按惯例,早在入冬前,也就上个月的时候今年的冬衣就该发下来了。
他等到月底都不见信儿,还亲自去内库走了一趟。
可人家说早就发了。
他心下纳闷,杨侧妃也不是那种昧下宫人几件冬衣的人啊?
他见内库的人当时说话支支吾吾的,打听了一下才知道原来入冬前李良娣自告奋勇要替杨侧妃分担,这事儿被李良娣揽过去了。
景怀也正想着找个什么机会跟主子提上一提。
“最近天气寒冷,咱们殿里的碳却一直没送来,因着殿下在咱们这儿,小主子们房里现下用的都是殿下的份例。”
他也顺便将李良娣负责入冬后的份例发放一事提了一嘴。
陈福林气笑了。
“所以不仅是宫人的冬衣,连用的煤炭都给扣下了?这是个什么意思?”
景怀不好回答这话,只能笑笑:“许是……忙忘了。”
陈福林脸色有些难看,她是真没想到,本来看在太后的面子,想暂时和李鸢儿“和睦相处”一下,好叫老太太高兴高兴的。
没想到天堂有路她不走。
两个孩子就是她的软肋,也是她一往无前的盔甲。
这么冷的天,她却扣下绛福轩的炭,是打着让两个孩子受寒的主意吗?
李良娣:不,我只是想让你来求我……
陈福林冷笑,那她就让她好好瞧一瞧,她们母子是不是她能拿捏的对象!
“吩咐下去,让大家受累,把秋天的衣裳套上,要多单薄有多单薄,看着要多冷有多冷,要多可怜有多可怜!事成之后,这个月我私下补他们三倍月例。
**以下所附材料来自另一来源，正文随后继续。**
-- ==== Sys2Proof/Laws/Exec.lean ====
section
/-! SUPPORT. What an instruction can do, said once for all of them: `exec` never faults or refuses, and its next state is the
old one with at most two bytes stored through the bus and the CPU's own part replaced. -/

namespace Sys2Proof.Machine

/-- The bus writes of a list, in order. -/
def State.stores (s : State) (ws : List (Word × Byte)) : State := ws.foldl (fun t w => busWrite t w.1 w.2) s

@[simp] theorem State.stores_nil (s : State) : s.stores [] = s := rfl
@[simp] theorem State.stores_cons (s : State) (w : Word × Byte) (ws : List (Word × Byte)) :
    s.stores (w :: ws) = (busWrite s w.1 w.2).stores ws := rfl

theorem stores_sameOffBus (s : State) (ws : List (Word × Byte)) : SameOffBus s (s.stores ws) := by
  induction ws generalizing s with
  | nil => exact SameOffBus.refl s
  | cons w ws ih => exact SameOffBus.trans (busWrite_sameOffBus s w.1 w.2) (ih _)

theorem stores_canonical {s : State} (h : MemoriesCanonical s) (ws : List (Word × Byte)) :
    MemoriesCanonical (s.stores ws) := by
  induction ws generalizing s with
  | nil => exact h
  | cons w ws ih => exact ih (busWrite_canonical h)

theorem stores_withCpu (s : State) (r : CpuRegs) (ws : List (Word × Byte)) :
    (s.withCpu r).stores ws = (s.stores ws).withCpu r := by
  induction ws generalizing s with
  | nil => rfl
  | cons w ws ih => rw [State.stores_cons, busWrite_withCpu, ih, State.stores_cons]

/-- The answer is a next state: `s` after at most two byte stores, with the CPU's part replaced. -/
def Shape (s : State) (x : Result) : Prop :=
  ∃ (ws : List (Word × Byte)) (r : CpuRegs), ws.length ≤ 2 ∧ x = .next ((s.stores ws).withCpu r)

/-- `t` is `s` with only the CPU's part replaced. -/
def CpuOnly (s t : State) : Prop := t = s.withCpu t.cpu

theorem CpuOnly.refl (s : State) : CpuOnly s s := rfl

theorem CpuOnly.trans {s t u : State} (h : CpuOnly s t) (k : CpuOnly t u) : CpuOnly s u := by
  unfold CpuOnly at *
  rw [k, h]
  rfl

theorem CpuOnly.advance (s : State) (n k : Nat) : CpuOnly s (s.advance n k) := rfl
theorem CpuOnly.jump (s : State) (w : Word) : CpuOnly s (s.jump w) := rfl
theorem CpuOnly.popped (s : State) : CpuOnly s s.popped := rfl
theorem CpuOnly.setFlags (s : State) (z n h c : Bool) : CpuOnly s (s.setFlags z n h c) := rfl
theorem CpuOnly.setHL (s : State) (w : Word) : CpuOnly s (s.setHL w) := rfl
theorem CpuOnly.setReg (s : State) (r : Reg8) (v : Byte) : CpuOnly s (s.setReg r v) := by cases r <;> rfl
theorem CpuOnly.setPair (s : State) (p : RegPair) (w : Word) : CpuOnly s (s.setPair p w) := by cases p <;> rfl
theorem CpuOnly.setStackPair (s : State) (p : StackPair) (w : Word) : CpuOnly s (s.setStackPair p w) := by
  cases p <;> rfl
theorem CpuOnly.movePointer (s : State) (p : Pointer) : CpuOnly s (s.movePointer p) := by cases p <;> rfl
theorem CpuOnly.aluOn (op : AluOp) (v : Byte) (s : State) : CpuOnly s (aluOn op v s) := by cases op <;> rfl

theorem CpuOnly.shape {s t : State} (h : CpuOnly s t) : Shape s (.next t) := ⟨[], t.cpu, by decide, congrArg _ h⟩

/-- One store between two changes of the CPU's part. -/
theorem shape_store {s t u : State} {a : Word} {v : Byte} (h : CpuOnly s t) (k : CpuOnly (t.memWrite a v) u) :
    Shape s (.next u) := by
  refine ⟨[(a, v)], u.cpu, by simp, congrArg _ ?_⟩
  unfold CpuOnly at *
  rw [k, h, State.memWrite, busWrite_withCpu]
  rfl

/-- A two-byte store between two changes of the CPU's part. -/
theorem shape_store16 {s t u : State} {a v : Word} (h : CpuOnly s t) (k : CpuOnly (t.memWrite16 a v) u) :
    Shape s (.next u) := by
  refine ⟨[(a, lowByte v), (a + 1, highByte v)], u.cpu, by simp, congrArg _ ?_⟩
  unfold CpuOnly at *
  rw [k, h, State.memWrite16, busWrite_withCpu, busWrite_withCpu]
  rfl

/-! The families. -/

theorem shape_ldReg (rd rs : Reg8) (s : State) : Shape s (ldReg rd rs s) :=
  ((CpuOnly.advance s 1 4).trans (CpuOnly.setReg _ rd _)).shape
theorem shape_ldImm (rd : Reg8) (n : Byte) (s : State) : Shape s (ldImm rd n s) :=
  ((CpuOnly.advance s 2 8).trans (CpuOnly.setReg _ rd n)).shape
theorem shape_ldFromHL (rd : Reg8) (s : State) : Shape s (ldFromHL rd s) :=
  ((CpuOnly.advance s 1 8).trans (CpuOnly.setReg _ rd _)).shape
theorem shape_ldToHL (rs : Reg8) (s : State) : Shape s (ldToHL rs s) :=
  shape_store (CpuOnly.advance s 1 8) (CpuOnly.refl _)
theorem shape_ld_atHL_d8 (n : Byte) (s : State) : Shape s (exec_ld_atHL_d8 n s) :=
  shape_store (CpuOnly.advance s 2 12) (CpuOnly.refl _)
theorem shape_ldAFrom (p : Pointer) (s : State) : Shape s (ldAFrom p s) :=
  (((CpuOnly.advance s 1 8).trans (CpuOnly.setReg _ .a _)).trans (CpuOnly.movePointer _ p)).shape
theorem shape_ldATo (p : Pointer) (s : State) : Shape s (ldATo p s) :=
  shape_store (CpuOnly.advance s 1 8) (CpuOnly.movePointer _ p)
theorem shape_ldAAbs (a : Word) (n k : Nat) (s : State) : Shape s (ldAAbs a n k s) :=
  ((CpuOnly.advance s n k).trans (CpuOnly.setReg _ .a _)).shape
theorem shape_stAAbs (a : Word) (n k : Nat) (s : State) : Shape s (stAAbs a n k s) :=
  shape_store (CpuOnly.advance s n k) (CpuOnly.refl _)
theorem shape_ldPairImm (p : RegPair) (nn : Word) (s : State) : Shape s (ldPairImm p nn s) :=
  ((CpuOnly.advance s 3 12).trans (CpuOnly.setPair _ p nn)).shape
theorem shape_ld_atA16_sp (nn : Word) (s : State) : Shape s (exec_ld_atA16_sp nn s) :=
  shape_store16 (CpuOnly.advance s 3 20) (CpuOnly.refl _)
theorem shape_ld_sp_hl (s : State) : Shape s (exec_ld_sp_hl s) := CpuOnly.shape rfl
theorem shape_pushPair (p : StackPair) (s : State) : Shape s (pushPair p s) :=
  shape_store16 (t := { s.advance 1 16 with sp := (s.advance 1 16).sp - 2 }) rfl (CpuOnly.refl _)
theorem shape_popPair (p : StackPair) (s : State) : Shape s (popPair p s) :=
  (((CpuOnly.advance s 1 12).trans (CpuOnly.popped _)).trans (CpuOnly.setStackPair _ p _)).shape
theorem shape_ld_hl_sp_e8 (e : Byte) (s : State) : Shape s (exec_ld_hl_sp_e8 e s) :=
  (((CpuOnly.advance s 2 12).trans (CpuOnly.setHL _ _)).trans (CpuOnly.setFlags _ _ _ _ _)).shape
theorem shape_aluReg (op : AluOp) (r : Reg8) (s : State) : Shape s (aluReg op r s) :=
  ((CpuOnly.advance s 1 4).trans (CpuOnly.aluOn op _ _)).shape
theorem shape_aluHL (op : AluOp) (s : State) : Shape s (aluHL op s) :=
  ((CpuOnly.advance s 1 8).trans (CpuOnly.aluOn op _ _)).shape
theorem shape_aluImm (op : AluOp) (n : Byte) (s : State) : Shape s (aluImm op n s) :=
  ((CpuOnly.advance s 2 8).trans (CpuOnly.aluOn op _ _)).shape
theorem shape_incReg (r : Reg8) (s : State) : Shape s (incReg r s) :=
  (((CpuOnly.advance s 1 4).trans (CpuOnly.setReg _ r _)).trans (CpuOnly.setFlags _ _ _ _ _)).shape
theorem shape_decReg (r : Reg8) (s : State) : Shape s (decReg r s) :=
  (((CpuOnly.advance s 1 4).trans (CpuOnly.setReg _ r _)).trans (CpuOnly.setFlags _ _ _ _ _)).shape
theorem shape_inc_atHL (s : State) : Shape s (exec_inc_atHL s) :=
  shape_store (CpuOnly.advance s 1 12) (CpuOnly.setFlags _ _ _ _ _)
theorem shape_dec_atHL (s : State) : Shape s (exec_dec_atHL s) :=
  shape_store (CpuOnly.advance s 1 12) (CpuOnly.setFlags _ _ _ _ _)
theorem shape_daa (s : State) : Shape s (exec_daa s) := CpuOnly.shape rfl
theorem shape_cpl (s : State) : Shape s (exec_cpl s) := CpuOnly.shape rfl
theorem shape_scf (s : State) : Shape s (exec_scf s) := CpuOnly.shape rfl
theorem shape_ccf (s : State) : Shape s (exec_ccf s) := CpuOnly.shape rfl
theorem shape_addHLPair (p : RegPair) (s : State) : Shape s (addHLPair p s) :=
  (((CpuOnly.advance s 1 8).trans (CpuOnly.setHL _ _)).trans (CpuOnly.setFlags _ _ _ _ _)).shape
theorem shape_incPair (p : RegPair) (s : State) : Shape s (incPair p s) :=
  ((CpuOnly.advance s 1 8).trans (CpuOnly.setPair _ p _)).shape
theorem shape_decPair (p : RegPair) (s : State) : Shape s (decPair p s) :=
  ((CpuOnly.advance s 1 8).trans (CpuOnly.setPair _ p _)).shape
theorem shape_add_sp_e8 (e : Byte) (s : State) : Shape s (exec_add_sp_e8 e s) := CpuOnly.shape rfl
theorem shape_rotateA (x : Byte × Bool) (s : State) : Shape s (rotateA x s) := CpuOnly.shape rfl
theorem shape_rotateReg (op : RotOp) (r : Reg8) (s : State) : Shape s (rotateReg op r s) :=
  (((CpuOnly.advance s 2 8).trans (CpuOnly.setReg _ r _)).trans (CpuOnly.setFlags _ _ _ _ _)).shape
theorem shape_rotateHL (op : RotOp) (s : State) : Shape s (rotateHL op s) :=
  shape_store (CpuOnly.advance s 2 16) (CpuOnly.setFlags _ _ _ _ _)
theorem shape_bitTestReg (k : Bit3) (r : Reg8) (s : State) : Shape s (bitTestReg k r s) := CpuOnly.shape rfl
theorem shape_bitTestHL (k : Bit3) (s : State) : Shape s (bitTestHL k s) := CpuOnly.shape rfl
theorem shape_bitResetReg (k : Bit3) (r : Reg8) (s : State) : Shape s (bitResetReg k r s) :=
  ((CpuOnly.advance s 2 8).trans (CpuOnly.setReg _ r _)).shape
theorem shape_bitResetHL (k : Bit3) (s : State) : Shape s (bitResetHL k s) :=
  shape_store (CpuOnly.advance s 2 16) (CpuOnly.refl _)
theorem shape_bitSetReg (k : Bit3) (r : Reg8) (s : State) : Shape s (bitSetReg k r s) :=
  ((CpuOnly.advance s 2 8).trans (CpuOnly.setReg _ r _)).shape
theorem shape_bitSetHL (k : Bit3) (s : State) : Shape s (bitSetHL k s) :=
  shape_store (CpuOnly.advance s 2 16) (CpuOnly.refl _)
theorem shape_jp_a16 (nn : Word) (s : State) : Shape s (exec_jp_a16 nn s) := CpuOnly.shape rfl
theorem shape_jp_hl (s : State) : Shape s (exec_jp_hl s) := CpuOnly.shape rfl
theorem shape_jr_e8 (e : Byte) (s : State) : Shape s (exec_jr_e8 e s) := CpuOnly.shape rfl
theorem shape_jpCond (cc : Cond) (nn : Word) (s : State) : Shape s (jpCond cc nn s) := by
  unfold jpCond
  split <;> exact CpuOnly.shape rfl
theorem shape_jrCond (cc : Cond) (e : Byte) (s : State) : Shape s (jrCond cc e s) := by
  unfold jrCond
  split <;> exact CpuOnly.shape rfl
theorem shape_callTo (w : Word) (n k : Nat) (s : State) : Shape s (.next (callTo w n k s)) :=
  shape_store16 (t := { s.advance n k with sp := (s.advance n k).sp - 2 }) rfl (CpuOnly.jump _ w)
theorem shape_call_a16 (nn : Word) (s : State) : Shape s (exec_call_a16 nn s) := shape_callTo nn 3 24 s
theorem shape_callCond (cc : Cond) (nn : Word) (s : State) : Shape s (callCond cc nn s) := by
  unfold callCond
  split
  · exact shape_callTo nn 3 24 s
  · exact CpuOnly.shape rfl
theorem shape_ret (s : State) : Shape s (exec_ret s) := CpuOnly.shape rfl
theorem shape_retCond (cc : Cond) (s : State) : Shape s (retCond cc s) := by
  unfold retCond
  split <;> exact CpuOnly.shape rfl
theorem shape_reti (s : State) : Shape s (exec_reti s) := CpuOnly.shape rfl
theorem shape_rstTo (k : Bit3) (s : State) : Shape s (rstTo k s) := shape_callTo _ 1 16 s
theorem shape_nop (s : State) : Shape s (exec_nop s) := CpuOnly.shape rfl
theorem shape_halt (s : State) : Shape s (exec_halt s) := CpuOnly.shape rfl
theorem shape_fatal (b : Byte) (s : State) : Shape s (.next (raiseFatal b s)) := CpuOnly.shape rfl
theorem shape_stop (pad : Byte) (s : State) : Shape s (exec_stop pad s) := by
  unfold exec_stop
  split <;> exact CpuOnly.shape rfl
theorem shape_di (s : State) : Shape s (exec_di s) := CpuOnly.shape rfl
theorem shape_ei (s : State) : Shape s (exec_ei s) := by
  unfold exec_ei
  split <;> exact CpuOnly.shape rfl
”
针对她?
那就做好她回击的准备吧。
傍晚时分,
太子殿下才从长信殿姗姗来迟。
不知怎的,他今日一走进绛福轩就觉得甚是古怪。
门口迎着他的小太监连请安都不那么热情了。
路过的宫女太监一个个瑟缩的像鹌鹑一样。
他有些不解,问身侧的康公公:“今日可出了什么事?”
康公公也很茫然:“不……不曾听说有什么事啊?”
那就奇了怪了。
秦骜走进殿里,却发现里面安静寂冷非常。
往常在那等着他,一看见他回来就会杏眼一亮,然后说一句“你回来了”的人不见踪影。
内殿里似乎也没听见什么声音。
“陈良娣呢?”
一个宫女端着热水从门外进来,秦骜冷声问道。
宫女将热水放下,瑟缩了一下身子,仿佛在微微颤抖:
“回,回殿下,良娣在内殿陪两位小主子。”
秦骜:……
他什么时候这么可怕了吗?
他看向康公公,眼神询问:我很可怕?
康公公连忙摇头。
不不不,他们殿下最是玉树临风英俊潇洒温柔体贴……
他没有说话,但眼神里全是对太子殿下滔滔不绝连绵不断的“崇拜”。
秦骜拧眉,用热水净了手后就立即往内殿走去。
没想到里面比外面更加阴寒。
“哈哈哈哈……”
“娘~娘~”
笑声和说话声都不大,但秦骜能听出来是雉奴和阿兕子的声音。
他松了口气,还以为出了什么事情。
还能这般笑闹,那就是问题不大。
“父父,回!”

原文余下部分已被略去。